PROBLEM REQUIREMENTS> If a line in the data below includes the string "addrTower", please return a copy of it.

_____

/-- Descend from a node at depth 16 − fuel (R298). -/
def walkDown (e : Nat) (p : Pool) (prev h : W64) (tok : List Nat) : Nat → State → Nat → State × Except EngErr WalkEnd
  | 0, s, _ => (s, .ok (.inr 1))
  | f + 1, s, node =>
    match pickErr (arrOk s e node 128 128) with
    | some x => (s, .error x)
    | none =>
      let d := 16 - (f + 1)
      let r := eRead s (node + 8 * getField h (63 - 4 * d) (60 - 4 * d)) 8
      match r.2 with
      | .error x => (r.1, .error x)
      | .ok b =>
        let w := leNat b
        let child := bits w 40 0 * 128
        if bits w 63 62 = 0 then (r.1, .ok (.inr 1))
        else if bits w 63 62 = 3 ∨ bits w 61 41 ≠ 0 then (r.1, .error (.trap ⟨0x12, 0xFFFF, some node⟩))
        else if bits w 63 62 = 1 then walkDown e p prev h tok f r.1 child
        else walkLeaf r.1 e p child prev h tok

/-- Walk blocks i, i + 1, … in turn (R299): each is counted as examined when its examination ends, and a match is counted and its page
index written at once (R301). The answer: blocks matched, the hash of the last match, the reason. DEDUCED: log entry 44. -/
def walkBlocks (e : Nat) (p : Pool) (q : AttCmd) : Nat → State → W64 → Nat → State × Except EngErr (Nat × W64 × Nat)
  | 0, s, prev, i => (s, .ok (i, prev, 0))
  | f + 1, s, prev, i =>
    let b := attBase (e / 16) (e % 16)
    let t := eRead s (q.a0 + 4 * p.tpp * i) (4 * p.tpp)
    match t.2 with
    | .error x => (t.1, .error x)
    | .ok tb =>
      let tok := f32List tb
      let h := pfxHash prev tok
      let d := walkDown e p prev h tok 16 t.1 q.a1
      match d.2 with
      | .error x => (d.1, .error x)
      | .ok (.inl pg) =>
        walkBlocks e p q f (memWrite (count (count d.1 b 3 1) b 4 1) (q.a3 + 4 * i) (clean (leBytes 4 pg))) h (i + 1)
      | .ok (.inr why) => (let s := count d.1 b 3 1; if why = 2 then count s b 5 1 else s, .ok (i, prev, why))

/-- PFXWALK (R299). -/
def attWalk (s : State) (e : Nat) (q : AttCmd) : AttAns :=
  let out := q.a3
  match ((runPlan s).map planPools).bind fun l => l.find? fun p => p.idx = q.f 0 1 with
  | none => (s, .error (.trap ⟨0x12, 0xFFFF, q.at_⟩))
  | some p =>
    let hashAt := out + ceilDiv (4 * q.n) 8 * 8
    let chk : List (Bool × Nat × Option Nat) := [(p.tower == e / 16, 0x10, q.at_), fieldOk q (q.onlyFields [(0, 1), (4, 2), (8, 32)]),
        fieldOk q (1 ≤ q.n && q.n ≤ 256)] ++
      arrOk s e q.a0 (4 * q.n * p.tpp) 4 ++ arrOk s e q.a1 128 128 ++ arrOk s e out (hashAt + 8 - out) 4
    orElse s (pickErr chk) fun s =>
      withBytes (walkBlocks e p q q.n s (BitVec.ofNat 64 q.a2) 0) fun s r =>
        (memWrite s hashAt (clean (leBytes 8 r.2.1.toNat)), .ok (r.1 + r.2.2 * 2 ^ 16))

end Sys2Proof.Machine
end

_____

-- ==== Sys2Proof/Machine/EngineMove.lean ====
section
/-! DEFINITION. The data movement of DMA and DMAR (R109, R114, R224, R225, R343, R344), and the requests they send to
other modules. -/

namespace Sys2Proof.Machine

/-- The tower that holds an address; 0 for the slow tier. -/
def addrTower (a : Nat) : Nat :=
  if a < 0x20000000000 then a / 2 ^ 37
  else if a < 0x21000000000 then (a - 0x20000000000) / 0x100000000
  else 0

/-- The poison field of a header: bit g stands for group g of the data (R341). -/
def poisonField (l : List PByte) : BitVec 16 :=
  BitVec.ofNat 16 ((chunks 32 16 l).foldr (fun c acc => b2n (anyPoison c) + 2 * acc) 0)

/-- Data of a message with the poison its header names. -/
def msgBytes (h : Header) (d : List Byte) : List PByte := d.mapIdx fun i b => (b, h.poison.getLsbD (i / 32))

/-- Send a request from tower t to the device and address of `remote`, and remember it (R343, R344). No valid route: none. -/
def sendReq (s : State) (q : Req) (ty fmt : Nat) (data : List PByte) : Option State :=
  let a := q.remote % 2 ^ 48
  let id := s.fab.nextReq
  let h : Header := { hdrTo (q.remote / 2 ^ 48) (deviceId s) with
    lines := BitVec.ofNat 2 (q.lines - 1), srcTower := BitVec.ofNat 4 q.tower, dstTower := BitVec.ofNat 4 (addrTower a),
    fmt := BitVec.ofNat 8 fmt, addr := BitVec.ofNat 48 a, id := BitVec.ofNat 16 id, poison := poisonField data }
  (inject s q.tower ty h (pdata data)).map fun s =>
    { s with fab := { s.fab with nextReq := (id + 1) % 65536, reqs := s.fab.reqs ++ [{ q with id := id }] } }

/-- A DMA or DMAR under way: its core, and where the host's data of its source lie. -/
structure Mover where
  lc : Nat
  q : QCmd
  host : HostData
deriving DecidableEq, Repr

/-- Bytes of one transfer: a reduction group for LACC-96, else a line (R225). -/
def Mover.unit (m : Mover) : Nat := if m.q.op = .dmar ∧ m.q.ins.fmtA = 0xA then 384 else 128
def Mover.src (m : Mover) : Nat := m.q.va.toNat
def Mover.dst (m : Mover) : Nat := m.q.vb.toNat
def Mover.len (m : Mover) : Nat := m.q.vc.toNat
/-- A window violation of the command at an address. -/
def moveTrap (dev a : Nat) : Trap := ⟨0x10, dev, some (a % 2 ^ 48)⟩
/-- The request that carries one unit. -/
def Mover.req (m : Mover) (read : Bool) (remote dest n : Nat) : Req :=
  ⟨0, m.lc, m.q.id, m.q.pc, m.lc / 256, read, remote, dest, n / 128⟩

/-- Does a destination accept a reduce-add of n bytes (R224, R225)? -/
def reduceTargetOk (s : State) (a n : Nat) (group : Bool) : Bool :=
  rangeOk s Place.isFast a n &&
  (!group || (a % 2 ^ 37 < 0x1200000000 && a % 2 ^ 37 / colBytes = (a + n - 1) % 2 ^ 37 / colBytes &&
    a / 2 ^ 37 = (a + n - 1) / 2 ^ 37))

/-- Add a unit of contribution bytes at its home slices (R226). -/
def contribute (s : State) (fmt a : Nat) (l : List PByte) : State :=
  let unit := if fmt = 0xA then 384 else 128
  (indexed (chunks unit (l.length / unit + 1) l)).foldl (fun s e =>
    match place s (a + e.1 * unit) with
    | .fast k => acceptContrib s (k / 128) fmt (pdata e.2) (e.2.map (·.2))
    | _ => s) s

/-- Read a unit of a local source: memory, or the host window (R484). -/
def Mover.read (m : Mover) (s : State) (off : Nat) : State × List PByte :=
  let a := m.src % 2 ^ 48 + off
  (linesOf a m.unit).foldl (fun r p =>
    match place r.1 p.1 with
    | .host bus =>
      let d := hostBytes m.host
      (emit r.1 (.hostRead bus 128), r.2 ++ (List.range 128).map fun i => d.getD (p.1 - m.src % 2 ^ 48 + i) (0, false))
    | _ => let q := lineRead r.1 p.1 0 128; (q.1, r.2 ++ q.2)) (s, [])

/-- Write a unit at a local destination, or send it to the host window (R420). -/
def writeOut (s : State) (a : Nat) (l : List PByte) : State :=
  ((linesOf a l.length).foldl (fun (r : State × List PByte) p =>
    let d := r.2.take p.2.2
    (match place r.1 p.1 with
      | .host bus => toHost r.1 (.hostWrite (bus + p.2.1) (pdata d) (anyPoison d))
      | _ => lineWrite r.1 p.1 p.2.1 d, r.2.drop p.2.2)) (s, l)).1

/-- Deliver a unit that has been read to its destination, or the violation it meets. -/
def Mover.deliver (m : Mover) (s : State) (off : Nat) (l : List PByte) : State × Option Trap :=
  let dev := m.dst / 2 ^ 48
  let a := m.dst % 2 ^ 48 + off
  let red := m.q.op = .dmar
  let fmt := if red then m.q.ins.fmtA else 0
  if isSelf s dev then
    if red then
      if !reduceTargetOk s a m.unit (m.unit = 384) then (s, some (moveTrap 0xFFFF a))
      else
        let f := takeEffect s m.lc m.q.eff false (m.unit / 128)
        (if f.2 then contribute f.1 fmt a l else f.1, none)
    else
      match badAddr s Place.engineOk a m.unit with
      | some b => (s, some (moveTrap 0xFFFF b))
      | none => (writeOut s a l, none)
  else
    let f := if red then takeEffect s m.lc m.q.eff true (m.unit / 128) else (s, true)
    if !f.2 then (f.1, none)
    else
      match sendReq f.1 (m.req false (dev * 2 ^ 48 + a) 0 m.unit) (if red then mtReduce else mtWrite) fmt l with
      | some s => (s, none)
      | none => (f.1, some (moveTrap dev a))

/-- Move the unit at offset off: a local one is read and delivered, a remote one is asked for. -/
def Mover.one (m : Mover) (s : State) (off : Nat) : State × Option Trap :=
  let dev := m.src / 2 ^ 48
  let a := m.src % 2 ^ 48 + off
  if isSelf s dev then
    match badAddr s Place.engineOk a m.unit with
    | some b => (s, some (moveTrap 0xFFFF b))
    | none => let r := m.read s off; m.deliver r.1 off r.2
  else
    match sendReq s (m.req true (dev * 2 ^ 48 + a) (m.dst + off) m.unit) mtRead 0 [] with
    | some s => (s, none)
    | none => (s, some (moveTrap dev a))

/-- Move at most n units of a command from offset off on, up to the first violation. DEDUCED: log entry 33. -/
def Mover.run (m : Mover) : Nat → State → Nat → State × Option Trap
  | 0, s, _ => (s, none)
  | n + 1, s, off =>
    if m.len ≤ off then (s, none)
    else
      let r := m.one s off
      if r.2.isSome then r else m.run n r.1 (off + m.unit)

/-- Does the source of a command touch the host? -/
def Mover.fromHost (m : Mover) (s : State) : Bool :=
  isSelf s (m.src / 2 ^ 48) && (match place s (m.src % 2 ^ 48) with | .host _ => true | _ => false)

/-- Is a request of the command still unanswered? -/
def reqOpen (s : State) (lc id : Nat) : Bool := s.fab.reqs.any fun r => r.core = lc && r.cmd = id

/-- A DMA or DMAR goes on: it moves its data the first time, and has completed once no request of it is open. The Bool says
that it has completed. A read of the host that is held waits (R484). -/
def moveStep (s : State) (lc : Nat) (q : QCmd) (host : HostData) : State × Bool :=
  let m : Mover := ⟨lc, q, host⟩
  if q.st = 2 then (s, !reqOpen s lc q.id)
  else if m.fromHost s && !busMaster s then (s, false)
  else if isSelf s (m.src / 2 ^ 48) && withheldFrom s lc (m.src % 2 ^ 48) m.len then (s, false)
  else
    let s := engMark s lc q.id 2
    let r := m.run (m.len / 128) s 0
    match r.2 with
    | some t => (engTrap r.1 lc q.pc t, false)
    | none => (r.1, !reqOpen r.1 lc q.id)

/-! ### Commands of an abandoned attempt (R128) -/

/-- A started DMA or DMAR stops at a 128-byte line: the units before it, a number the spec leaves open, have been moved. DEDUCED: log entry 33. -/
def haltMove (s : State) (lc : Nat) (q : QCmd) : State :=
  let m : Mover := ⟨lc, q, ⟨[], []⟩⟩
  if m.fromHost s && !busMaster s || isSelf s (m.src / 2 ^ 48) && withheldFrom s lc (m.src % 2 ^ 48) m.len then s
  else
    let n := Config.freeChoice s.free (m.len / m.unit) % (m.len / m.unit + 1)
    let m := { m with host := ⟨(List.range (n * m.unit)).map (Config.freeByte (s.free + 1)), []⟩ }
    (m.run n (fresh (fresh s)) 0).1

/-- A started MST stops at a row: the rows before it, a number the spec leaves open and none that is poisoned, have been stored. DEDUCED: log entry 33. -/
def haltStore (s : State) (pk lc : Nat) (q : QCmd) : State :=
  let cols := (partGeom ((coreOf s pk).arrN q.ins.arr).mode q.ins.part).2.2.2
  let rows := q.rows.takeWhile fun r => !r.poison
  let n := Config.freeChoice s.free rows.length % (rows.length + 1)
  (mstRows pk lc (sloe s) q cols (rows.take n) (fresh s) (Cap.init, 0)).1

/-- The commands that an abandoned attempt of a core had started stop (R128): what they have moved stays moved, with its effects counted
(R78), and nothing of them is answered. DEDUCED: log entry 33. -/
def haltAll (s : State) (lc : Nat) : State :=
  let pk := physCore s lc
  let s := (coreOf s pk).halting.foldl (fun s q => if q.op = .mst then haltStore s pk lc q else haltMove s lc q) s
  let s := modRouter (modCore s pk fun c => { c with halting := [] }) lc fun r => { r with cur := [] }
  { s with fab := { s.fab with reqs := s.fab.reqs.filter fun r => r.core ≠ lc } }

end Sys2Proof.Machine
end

_____

SOLVED EXERCISE>
def addrTower (a : Nat) : Nat :=
    lines := BitVec.ofNat 2 (q.lines - 1), srcTower := BitVec.ofNat 4 q.tower, dstTower := BitVec.ofNat 4 (addrTower a),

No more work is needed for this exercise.